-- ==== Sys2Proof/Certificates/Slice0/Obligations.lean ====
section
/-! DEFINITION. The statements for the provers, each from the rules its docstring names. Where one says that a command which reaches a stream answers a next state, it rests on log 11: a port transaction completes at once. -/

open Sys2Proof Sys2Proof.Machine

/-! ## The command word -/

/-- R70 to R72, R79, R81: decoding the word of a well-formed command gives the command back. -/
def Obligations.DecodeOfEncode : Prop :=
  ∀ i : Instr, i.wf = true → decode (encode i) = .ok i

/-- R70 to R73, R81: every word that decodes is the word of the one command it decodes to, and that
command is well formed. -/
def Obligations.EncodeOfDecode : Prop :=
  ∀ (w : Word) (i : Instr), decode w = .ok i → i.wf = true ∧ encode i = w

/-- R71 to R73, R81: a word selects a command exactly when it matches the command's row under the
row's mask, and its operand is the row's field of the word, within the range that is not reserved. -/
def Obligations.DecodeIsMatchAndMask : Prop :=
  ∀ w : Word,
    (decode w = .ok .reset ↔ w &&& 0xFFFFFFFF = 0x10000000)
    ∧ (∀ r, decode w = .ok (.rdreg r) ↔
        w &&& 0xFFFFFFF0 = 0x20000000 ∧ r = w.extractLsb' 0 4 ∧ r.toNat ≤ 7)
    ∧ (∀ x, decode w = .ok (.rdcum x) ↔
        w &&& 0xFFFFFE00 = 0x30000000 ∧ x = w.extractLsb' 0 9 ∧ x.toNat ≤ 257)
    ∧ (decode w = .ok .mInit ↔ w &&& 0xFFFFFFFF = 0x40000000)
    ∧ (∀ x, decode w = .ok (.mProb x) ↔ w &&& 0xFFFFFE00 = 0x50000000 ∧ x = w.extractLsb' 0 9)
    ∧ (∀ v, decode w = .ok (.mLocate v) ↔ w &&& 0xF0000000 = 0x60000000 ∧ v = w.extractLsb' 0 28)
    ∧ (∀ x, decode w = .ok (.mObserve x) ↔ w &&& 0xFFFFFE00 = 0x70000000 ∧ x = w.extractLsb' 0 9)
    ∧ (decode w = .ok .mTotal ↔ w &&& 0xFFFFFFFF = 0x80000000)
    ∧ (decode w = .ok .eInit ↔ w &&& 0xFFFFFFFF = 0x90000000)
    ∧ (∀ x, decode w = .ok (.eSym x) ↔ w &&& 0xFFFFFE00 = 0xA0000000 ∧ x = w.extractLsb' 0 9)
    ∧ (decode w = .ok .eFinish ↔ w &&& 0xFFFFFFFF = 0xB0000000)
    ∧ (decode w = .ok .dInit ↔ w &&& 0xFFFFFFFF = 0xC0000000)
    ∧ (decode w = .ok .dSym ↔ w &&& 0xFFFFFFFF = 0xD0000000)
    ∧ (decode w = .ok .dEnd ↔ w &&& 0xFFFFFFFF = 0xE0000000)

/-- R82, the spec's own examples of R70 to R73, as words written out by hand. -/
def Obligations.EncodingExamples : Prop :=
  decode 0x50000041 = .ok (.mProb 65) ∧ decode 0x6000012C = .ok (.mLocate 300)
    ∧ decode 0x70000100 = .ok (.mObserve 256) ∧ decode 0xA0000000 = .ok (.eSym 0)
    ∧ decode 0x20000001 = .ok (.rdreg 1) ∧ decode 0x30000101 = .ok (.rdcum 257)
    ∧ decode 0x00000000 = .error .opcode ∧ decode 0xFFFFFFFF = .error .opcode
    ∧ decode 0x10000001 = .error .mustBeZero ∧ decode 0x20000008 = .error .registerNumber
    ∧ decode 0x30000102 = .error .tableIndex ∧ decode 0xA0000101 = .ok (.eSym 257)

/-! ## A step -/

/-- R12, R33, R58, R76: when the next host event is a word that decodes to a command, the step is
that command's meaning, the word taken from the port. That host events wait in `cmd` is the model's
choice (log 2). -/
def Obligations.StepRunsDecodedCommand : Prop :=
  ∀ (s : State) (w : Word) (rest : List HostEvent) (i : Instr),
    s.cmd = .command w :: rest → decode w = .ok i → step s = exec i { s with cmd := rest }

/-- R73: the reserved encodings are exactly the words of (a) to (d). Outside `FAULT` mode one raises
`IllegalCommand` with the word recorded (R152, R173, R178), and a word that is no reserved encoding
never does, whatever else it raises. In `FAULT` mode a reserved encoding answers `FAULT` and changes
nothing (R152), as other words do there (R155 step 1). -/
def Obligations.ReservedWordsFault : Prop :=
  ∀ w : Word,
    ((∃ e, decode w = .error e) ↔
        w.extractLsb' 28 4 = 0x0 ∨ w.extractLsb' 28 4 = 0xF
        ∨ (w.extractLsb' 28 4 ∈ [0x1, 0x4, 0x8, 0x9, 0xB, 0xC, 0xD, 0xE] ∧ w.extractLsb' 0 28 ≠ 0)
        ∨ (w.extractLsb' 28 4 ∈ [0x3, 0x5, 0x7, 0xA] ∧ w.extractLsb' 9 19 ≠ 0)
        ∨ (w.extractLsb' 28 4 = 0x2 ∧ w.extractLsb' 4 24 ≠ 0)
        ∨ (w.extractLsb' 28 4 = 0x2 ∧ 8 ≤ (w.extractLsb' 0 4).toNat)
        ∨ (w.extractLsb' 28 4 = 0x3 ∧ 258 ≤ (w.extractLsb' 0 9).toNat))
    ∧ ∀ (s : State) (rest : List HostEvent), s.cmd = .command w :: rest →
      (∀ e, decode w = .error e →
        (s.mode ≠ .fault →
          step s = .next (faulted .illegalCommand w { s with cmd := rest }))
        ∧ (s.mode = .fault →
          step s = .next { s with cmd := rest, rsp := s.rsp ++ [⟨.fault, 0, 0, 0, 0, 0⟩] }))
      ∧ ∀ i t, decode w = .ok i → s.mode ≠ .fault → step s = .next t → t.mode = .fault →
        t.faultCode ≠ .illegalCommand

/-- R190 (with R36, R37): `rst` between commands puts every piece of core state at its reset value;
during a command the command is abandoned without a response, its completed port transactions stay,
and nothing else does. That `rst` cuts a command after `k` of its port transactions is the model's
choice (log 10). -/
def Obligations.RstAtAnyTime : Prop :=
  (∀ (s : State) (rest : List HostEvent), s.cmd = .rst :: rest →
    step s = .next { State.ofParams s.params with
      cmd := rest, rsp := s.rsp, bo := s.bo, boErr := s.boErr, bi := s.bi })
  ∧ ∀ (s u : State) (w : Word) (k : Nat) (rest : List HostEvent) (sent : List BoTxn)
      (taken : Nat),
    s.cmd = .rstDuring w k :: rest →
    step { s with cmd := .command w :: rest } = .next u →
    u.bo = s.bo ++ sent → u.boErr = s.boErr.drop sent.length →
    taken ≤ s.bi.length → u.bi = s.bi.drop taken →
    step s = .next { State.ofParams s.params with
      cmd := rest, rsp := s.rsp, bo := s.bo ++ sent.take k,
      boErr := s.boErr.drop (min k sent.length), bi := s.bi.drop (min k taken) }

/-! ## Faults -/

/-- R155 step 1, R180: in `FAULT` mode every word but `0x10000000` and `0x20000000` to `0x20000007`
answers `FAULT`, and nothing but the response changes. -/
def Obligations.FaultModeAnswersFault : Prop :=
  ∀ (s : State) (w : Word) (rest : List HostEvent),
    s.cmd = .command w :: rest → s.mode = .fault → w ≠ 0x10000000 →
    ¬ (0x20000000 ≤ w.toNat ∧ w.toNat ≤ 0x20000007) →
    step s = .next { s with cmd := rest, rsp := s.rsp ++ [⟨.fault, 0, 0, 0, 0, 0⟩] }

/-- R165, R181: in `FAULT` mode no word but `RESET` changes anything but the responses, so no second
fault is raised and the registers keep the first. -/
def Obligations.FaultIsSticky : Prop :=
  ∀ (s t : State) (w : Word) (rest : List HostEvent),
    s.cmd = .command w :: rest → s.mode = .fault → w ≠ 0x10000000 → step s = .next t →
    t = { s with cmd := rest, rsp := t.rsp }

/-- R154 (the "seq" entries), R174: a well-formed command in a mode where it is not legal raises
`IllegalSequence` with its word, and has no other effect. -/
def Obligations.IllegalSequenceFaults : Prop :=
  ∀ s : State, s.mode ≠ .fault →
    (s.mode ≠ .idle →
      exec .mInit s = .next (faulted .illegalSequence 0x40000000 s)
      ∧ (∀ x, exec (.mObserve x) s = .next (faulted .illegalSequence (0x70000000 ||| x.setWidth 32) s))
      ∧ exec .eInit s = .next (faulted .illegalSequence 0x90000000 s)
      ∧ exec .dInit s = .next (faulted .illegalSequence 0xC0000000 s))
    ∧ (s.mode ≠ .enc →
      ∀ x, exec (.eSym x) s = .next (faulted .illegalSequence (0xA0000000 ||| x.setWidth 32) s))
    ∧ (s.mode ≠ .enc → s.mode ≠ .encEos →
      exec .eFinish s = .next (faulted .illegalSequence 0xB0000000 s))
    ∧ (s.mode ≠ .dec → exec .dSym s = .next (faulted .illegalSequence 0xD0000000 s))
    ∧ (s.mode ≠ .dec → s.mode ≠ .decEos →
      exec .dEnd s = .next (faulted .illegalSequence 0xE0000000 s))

...

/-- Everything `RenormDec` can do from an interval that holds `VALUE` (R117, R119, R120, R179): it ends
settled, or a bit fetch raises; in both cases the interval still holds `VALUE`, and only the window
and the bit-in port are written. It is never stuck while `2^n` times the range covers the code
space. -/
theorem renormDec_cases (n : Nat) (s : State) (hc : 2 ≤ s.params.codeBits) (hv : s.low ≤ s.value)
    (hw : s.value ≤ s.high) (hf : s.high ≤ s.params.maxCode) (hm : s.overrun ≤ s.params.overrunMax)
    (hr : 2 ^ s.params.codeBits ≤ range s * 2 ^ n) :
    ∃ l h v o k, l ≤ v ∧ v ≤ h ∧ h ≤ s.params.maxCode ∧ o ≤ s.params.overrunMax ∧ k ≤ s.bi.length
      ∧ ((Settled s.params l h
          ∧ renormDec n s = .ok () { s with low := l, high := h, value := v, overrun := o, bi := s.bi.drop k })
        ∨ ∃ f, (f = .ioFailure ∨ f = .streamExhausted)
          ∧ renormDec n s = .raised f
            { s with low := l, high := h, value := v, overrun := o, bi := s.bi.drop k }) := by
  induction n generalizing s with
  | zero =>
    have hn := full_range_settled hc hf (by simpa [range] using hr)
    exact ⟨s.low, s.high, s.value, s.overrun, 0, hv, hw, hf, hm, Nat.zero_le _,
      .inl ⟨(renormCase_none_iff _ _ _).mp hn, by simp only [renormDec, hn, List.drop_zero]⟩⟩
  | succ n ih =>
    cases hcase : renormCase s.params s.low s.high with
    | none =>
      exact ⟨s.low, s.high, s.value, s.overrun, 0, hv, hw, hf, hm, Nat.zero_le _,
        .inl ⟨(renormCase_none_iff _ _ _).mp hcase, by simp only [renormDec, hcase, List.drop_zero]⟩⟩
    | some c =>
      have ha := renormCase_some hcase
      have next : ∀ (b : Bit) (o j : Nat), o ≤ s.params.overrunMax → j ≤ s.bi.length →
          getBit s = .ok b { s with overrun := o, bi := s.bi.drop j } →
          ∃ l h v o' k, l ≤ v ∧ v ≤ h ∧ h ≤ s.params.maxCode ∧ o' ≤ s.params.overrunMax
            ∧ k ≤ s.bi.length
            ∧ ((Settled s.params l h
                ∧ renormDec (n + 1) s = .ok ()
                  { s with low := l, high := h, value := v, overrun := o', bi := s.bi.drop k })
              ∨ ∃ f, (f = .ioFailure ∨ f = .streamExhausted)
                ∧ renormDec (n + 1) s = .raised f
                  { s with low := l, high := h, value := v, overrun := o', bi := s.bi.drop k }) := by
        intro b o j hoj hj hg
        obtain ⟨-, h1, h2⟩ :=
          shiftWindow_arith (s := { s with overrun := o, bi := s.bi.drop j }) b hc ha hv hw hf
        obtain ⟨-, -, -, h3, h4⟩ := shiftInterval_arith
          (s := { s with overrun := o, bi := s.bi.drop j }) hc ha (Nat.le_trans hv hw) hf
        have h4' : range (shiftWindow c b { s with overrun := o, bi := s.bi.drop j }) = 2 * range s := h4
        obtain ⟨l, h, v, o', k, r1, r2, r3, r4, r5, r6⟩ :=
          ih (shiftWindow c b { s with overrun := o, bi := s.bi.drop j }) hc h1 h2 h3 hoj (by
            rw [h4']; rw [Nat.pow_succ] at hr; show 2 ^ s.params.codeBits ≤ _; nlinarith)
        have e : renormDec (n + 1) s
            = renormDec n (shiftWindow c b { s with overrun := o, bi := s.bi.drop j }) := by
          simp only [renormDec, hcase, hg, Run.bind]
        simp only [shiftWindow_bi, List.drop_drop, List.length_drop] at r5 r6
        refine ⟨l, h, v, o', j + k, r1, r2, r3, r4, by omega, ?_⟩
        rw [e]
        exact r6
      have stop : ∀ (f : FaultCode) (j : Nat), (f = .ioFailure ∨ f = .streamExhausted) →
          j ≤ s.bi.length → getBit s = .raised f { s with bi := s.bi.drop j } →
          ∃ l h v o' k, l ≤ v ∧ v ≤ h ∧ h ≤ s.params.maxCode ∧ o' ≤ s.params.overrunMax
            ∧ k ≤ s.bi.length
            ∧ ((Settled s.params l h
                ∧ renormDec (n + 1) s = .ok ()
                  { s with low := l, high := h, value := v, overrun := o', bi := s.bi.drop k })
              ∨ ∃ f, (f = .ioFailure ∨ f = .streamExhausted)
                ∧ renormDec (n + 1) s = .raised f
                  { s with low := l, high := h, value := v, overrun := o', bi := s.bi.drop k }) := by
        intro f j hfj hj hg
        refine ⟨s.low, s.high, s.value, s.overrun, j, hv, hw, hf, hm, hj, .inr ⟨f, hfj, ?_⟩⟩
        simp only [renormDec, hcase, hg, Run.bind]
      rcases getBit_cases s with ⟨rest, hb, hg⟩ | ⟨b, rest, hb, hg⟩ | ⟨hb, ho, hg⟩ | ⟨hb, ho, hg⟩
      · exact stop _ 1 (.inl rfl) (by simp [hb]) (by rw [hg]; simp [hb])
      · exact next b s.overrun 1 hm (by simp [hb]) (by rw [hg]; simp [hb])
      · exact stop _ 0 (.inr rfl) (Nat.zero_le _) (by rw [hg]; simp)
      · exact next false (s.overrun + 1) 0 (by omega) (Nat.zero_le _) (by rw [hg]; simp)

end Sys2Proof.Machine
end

---

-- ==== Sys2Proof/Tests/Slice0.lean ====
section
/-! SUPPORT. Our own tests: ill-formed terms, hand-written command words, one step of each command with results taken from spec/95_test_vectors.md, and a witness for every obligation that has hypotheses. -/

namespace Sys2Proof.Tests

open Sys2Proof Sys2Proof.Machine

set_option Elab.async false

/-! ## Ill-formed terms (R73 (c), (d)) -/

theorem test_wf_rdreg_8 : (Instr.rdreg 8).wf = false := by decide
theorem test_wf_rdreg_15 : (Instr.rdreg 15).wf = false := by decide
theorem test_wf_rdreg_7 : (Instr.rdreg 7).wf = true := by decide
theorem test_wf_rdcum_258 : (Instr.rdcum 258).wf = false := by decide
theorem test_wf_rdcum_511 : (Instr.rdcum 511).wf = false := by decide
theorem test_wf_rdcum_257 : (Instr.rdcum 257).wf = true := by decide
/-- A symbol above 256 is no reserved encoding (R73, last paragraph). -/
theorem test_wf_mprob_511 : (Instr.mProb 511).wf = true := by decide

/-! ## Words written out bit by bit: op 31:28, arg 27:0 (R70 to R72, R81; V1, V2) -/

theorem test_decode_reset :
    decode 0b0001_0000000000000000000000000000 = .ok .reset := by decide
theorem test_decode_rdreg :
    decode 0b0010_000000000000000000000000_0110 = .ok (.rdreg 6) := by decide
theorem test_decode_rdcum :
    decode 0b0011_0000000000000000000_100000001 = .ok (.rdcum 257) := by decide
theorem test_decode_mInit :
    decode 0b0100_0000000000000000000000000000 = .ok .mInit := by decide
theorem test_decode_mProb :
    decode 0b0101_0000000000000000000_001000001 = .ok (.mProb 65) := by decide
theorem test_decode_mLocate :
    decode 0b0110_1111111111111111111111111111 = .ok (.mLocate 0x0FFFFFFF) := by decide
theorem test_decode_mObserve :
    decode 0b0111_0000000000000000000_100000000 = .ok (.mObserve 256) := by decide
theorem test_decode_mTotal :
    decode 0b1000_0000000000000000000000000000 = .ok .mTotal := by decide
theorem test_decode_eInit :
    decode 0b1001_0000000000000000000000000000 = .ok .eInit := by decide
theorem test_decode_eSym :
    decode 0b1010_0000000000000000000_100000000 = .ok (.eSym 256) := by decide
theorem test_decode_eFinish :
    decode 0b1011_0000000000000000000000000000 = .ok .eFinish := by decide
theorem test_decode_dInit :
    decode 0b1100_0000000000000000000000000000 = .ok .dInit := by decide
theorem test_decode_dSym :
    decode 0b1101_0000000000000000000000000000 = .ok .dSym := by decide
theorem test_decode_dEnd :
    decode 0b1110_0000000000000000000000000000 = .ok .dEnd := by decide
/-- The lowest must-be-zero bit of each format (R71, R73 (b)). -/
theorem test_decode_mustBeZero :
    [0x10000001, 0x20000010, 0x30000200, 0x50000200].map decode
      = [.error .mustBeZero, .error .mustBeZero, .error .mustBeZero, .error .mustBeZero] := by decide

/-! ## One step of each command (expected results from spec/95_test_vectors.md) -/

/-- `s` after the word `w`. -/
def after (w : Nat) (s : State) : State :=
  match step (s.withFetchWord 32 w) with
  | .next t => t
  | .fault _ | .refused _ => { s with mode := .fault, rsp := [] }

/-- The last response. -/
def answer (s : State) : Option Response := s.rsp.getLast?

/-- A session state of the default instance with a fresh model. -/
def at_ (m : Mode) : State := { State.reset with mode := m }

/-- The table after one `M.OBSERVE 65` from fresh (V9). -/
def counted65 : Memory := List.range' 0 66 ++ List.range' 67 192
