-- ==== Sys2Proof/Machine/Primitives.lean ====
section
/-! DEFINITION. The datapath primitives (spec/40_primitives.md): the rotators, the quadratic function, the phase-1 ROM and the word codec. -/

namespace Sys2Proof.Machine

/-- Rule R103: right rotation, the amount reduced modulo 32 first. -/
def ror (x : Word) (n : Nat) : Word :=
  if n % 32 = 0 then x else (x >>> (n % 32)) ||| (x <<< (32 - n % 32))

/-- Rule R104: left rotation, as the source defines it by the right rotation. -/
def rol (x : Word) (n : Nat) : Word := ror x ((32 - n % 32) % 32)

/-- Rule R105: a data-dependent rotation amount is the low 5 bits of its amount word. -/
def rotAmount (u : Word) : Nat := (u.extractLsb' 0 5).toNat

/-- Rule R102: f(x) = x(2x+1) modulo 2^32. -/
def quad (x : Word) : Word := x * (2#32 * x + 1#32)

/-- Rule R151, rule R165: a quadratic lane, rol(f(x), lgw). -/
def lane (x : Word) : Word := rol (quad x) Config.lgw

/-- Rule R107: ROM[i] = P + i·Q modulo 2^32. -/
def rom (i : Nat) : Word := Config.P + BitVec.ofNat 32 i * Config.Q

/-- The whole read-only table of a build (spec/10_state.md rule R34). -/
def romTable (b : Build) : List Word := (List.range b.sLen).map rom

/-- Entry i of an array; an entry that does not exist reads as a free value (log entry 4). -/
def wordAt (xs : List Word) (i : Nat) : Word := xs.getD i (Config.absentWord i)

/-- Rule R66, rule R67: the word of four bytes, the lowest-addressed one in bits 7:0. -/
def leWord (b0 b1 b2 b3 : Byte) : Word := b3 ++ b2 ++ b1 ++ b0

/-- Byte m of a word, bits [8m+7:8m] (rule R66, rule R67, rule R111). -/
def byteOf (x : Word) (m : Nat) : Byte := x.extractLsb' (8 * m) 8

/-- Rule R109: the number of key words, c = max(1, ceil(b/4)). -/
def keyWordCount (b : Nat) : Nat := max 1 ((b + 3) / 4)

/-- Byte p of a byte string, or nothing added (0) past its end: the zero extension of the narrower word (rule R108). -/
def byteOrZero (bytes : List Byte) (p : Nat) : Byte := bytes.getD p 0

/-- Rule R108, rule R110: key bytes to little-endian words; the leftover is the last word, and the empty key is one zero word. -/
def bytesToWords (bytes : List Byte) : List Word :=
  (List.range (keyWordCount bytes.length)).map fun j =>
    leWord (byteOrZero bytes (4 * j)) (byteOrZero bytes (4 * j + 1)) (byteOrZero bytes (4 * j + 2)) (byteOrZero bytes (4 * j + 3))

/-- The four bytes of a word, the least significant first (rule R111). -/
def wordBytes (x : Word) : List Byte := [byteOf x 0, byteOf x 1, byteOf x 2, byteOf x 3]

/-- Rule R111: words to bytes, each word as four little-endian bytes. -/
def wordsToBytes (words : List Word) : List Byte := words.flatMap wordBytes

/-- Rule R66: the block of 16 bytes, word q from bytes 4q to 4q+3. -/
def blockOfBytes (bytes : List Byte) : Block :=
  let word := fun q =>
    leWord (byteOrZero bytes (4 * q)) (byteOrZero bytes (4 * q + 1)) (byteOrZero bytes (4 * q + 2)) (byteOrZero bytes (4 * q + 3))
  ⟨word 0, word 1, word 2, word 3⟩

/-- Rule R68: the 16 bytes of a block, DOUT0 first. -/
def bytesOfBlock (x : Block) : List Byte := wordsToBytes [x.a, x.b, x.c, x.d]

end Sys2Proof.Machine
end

__WHAT TO WORK ON__
Retype exactly the lines of the data above that fall between the line with "j ≤ s.bi.length → getBit" and the line with "intro f j hfj hj hg", inclusive, and add nothing.

__WRITTEN SOLUTION__
          j ≤ s.bi.length → getBit s = .raised f { s with bi := s.bi.drop j } →
          ∃ l h v o' k, l ≤ v ∧ v ≤ h ∧ h ≤ s.params.maxCode ∧ o' ≤ s.params.overrunMax
            ∧ k ≤ s.bi.length
            ∧ ((Settled s.params l h
                ∧ renormDec (n + 1) s = .ok ()
                  { s with low := l, high := h, value := v, overrun := o', bi := s.bi.drop k })
              ∨ ∃ f, (f = .ioFailure ∨ f = .streamExhausted)
                ∧ renormDec (n + 1) s = .raised f
                  { s with low := l, high := h, value := v, overrun := o', bi := s.bi.drop k }) := by
        intro f j hfj hj hg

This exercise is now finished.